Apple Patents Touchscreen Dashboard

The connected car is quickly becoming a reality. Apple was granted a patent for a new car dashboard that would make most manual controls in your vehicle obsolete. Apple spoke about bringing iOS to vehicles during its developer conference earlier this year, but some design features that will likely make it into the vehicle will likely include the Airplay feature that will allow content on your phone to be displayed on your car’s screen – and Siri support to allow you to do lots of things hands free. iOS in the Car is expected to be released in 2014.

Pandora And Facebook Partner

It’s now increasingly simple to share your Pandora on Facebook. Starting tomorrow, tracks, stations, and songs you give a ‘thumbs up’ to will be shared directly to Facebook. Listening habits are then aggregated and displayed as part of the ‘music’ section on your Facebook profile. The idea is to deeply integrate Facebook with their online identity as they consume content around the Internet, and this partnership with Pandora is probably the first of many across the Internet. 

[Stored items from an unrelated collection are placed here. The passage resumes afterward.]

theorem chkEnd {sl : Nat} (h : sl < 4) (k : Nat) (ha : .ana ∈ ps) (hA : ∀ a, OnTypes [.ana, .decim, .lseq, .seq] a → A a) :
    Frame ps A s (s.chkEnd sl k) := by
  have hx : ∀ off, off < 0x1000 → A (Pg.ANA sl + off) := fun off ho => hA _ (.ana h ho (by simp))
  unfold Dev.chkEnd
  extract_lets a mine t u v
  have ht : Frame ps A s t := setB _ _ (hx _ (by decide))
  have hu : Frame ps A s u :=
    ite ((ht.trans (setB _ _ (hx _ (by decide)))).trans (settleStart h ha fun a h => hA a (h.mono (by simp)))) ht
  have hv : Frame ps A s v := hu.trans (chkNext h fun a h => hA a (h.mono (by simp)))
  exact ite (ite ((hv.trans (raise _ (hx _ (by decide)))).trans (loopEvent h _ fun a h => hA a (h.mono (by simp)))) hv) (refl s)

theorem ownerEvent {sl : Nat} (h : sl < 4) (k e : Nat) (hA : ∀ a, OnTypes [.lseq, .seq] a → A a) :
    Frame ps A s (s.ownerEvent sl k e) := by
  unfold Dev.ownerEvent
  split
  · exact seqEvent (by omega) _ hA
  · exact seqEvent (by omega) _ hA
  · exact refl s

theorem driveShow (old : Dev) (sl k : Nat) (ho : .sent ∈ ps) : Frame ps A t (Dev.driveShow old t sl k) :=
  ite (refl t) (emit _ ho)

theorem setOut {sl k : Nat} (h : sl < 4) (hk : k < 10) (st : Nat) (ha : .ana ∈ ps) (ho : .sent ∈ ps)
    (hA : ∀ a, OnTypes [.ana, .decim, .lseq, .seq] a → A a) : Frame ps A s (s.setOut sl k st) := by
  have hx : ∀ off, off < 0x1000 → A (Pg.ANA sl + off) := fun off ho => hA _ (.ana h ho (by simp))
  have hst : A (Dev.outBase sl k + ANA.OUT_STATUS) := by
    have := hx (0x10 * k + ANA.OUT_STATUS) (by simp only [ANA.OUT_STATUS]; omega)
    rwa [← Nat.add_assoc] at this
  unfold Dev.setOut
  extract_lets a old t u v w
  have ht : Frame ps A s t := ((setF _ _ _ hst).trans (setB _ _ (hx _ (by decide)))).trans
    (ownerEvent h _ _ fun a h => hA a (h.mono (by simp)))
  have hu : Frame ps A s u := ite (ht.trans (setF _ _ _ hst)) ht
  have hv : Frame ps A s v := ite (hu.trans (chkEnd h _ ha hA)) hu
  have hw : Frame ps A s w := hv.trans (driveShow _ _ _ ho)
  exact ite (hw.trans (setAna _ ha)) hw

theorem outCheck {sl k : Nat} (h : sl < 4) (hk : k < 10) (ha : .ana ∈ ps) (ho : .sent ∈ ps)
    (hA : ∀ a, OnTypes [.ana, .decim, .lseq, .seq] a → A a) : Frame ps A s (s.outCheck sl k) :=
  ((setOut h hk _ ha ho hA).trans (setB _ _ (hA _ (.ana h (by decide) (by simp))))).trans
    (chkNext h fun a h => hA a (h.mono (by simp)))

theorem outType {sl : Nat} (h : sl < 4) (ha : .ana ∈ ps) (ho : .sent ∈ ps) (hl : .log ∈ ps)
    (hA : ∀ a, OnTypes [.ana, .decim, .lseq, .seq, .device] a → A a) : Frame ps A s (s.outType sl) := by
  refine foldl_mem fun u k hk => ?_
  have hk : k < 10 := List.mem_range.mp hk
  exact ite ((setOut h hk _ ha ho fun a h => hA a (h.mono (by simp))).trans (closeFault _ _ _ _ hl fun a h => hA a (h.mono (by simp))))
    (ite (outCheck h hk ha ho fun a h => hA a (h.mono (by simp))) (refl u))

theorem rsFollow (n : Nat) (ha : .ana ∈ ps) (hA : ∀ a, OnTypes [.resamp] a → A a) : Frame ps A s (s.rsFollow n) := by
  have hx : ∀ c off, c < 8 → off < 0x200 → A (Dev.rsBase c + off) := fun c off hc ho => by
    have := hA _ (OnTypes.resamp (T := [.resamp]) (off := 0x20 * c + off) (by omega) (by simp))
    rwa [← Nat.add_assoc] at this
  have hclaim : Frame ps A s (s.rsClaim n) := by
    unfold Dev.rsClaim
    split
    · exact refl s
    · next c hc =>
      have hc : c < 8 := List.mem_range.mp (List.mem_of_find?_eq_some hc)
      exact (((wr _ (hx c _ hc (by decide))).trans (setF _ _ _ (hx c _ hc (by decide)))).trans
        (setWide _ _ (hx c _ hc (by decide)) (hx c (RESAMP.STEP_LO + 4) hc (by decide)))).trans (setAna _ ha)
  have hfree : Frame ps A s (s.rsRelease n) :=
    foldl_mem fun u c hc => ite (wr _ (hx c _ (List.mem_range.mp hc) (by decide))) (refl u)
  exact ite hclaim (ite hfree (refl s))

/-! ### Modules (R336, R337, R340) -/

theorem setMm {n : Nat} (hn : n < 16) (st : Nat) (hA : ∀ a, OnTypes [.mm] a → A a) : Frame ps A s (s.setMm n st) := by
  have hx : ∀ off, off < 0x1000 → A (Pg.MM n + off) := fun off ho => hA _ (.mm hn ho (by simp))
  exact ((setF _ _ _ (hx _ (by decide))).trans (setF _ _ _ (hx _ (by decide)))).trans (raise _ (hx _ (by decide)))

theorem mmRawPins (n : Nat) (hm : .mm ∈ ps) : Frame ps A s (s.mmRawPins n) := ite (setMmo _ _ hm) (setMmo _ _ hm)

theorem mmConfig {n : Nat} (hn : n < 16) (hm : .mm ∈ ps) (hA : ∀ a, OnTypes [.mm] a → A a) : Frame ps A s (s.mmConfig n) := by
  have hset : ∀ st, Frame ps A s (s.setMm n st) := fun st => setMm hn st hA
  unfold Dev.mmConfig
  extract_lets
  exact ite (ite (refl s) ((hset 0).trans (setMmo _ _ hm)))
    (ite (refl s) (ite ((ite (refl s) (hset 9)).trans (mmRawPins n hm)) (ite ((hset 1).trans (setMmo _ _ hm)) (refl s))))

end Frame

end Sys2Proof
end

OK Go Releases Word Game App

OK Go has never been a band known for living “by the book,” but their latest effort shows them crossing new boundaries as a band.  Today marks the launch of “Say the Same Thing,” a word-based mobile game for iOS and Android coded by the band’s own guitarist, Andy Ross.  The premise of the game is for two players to each say a random word, and then in turns work to present words that are conceptually “between” the random words until they meet in the middle by saying the same word.  This isn’t an app to extend the reach of OK Go’s music per-se; instead it is an extension of OK Go’s brand and sensibility.  The app is released by OK Go in partnership with the label they started, Paracadute Records, a partnership that allows the band to pursue its unique set of artistic and technological endeavors.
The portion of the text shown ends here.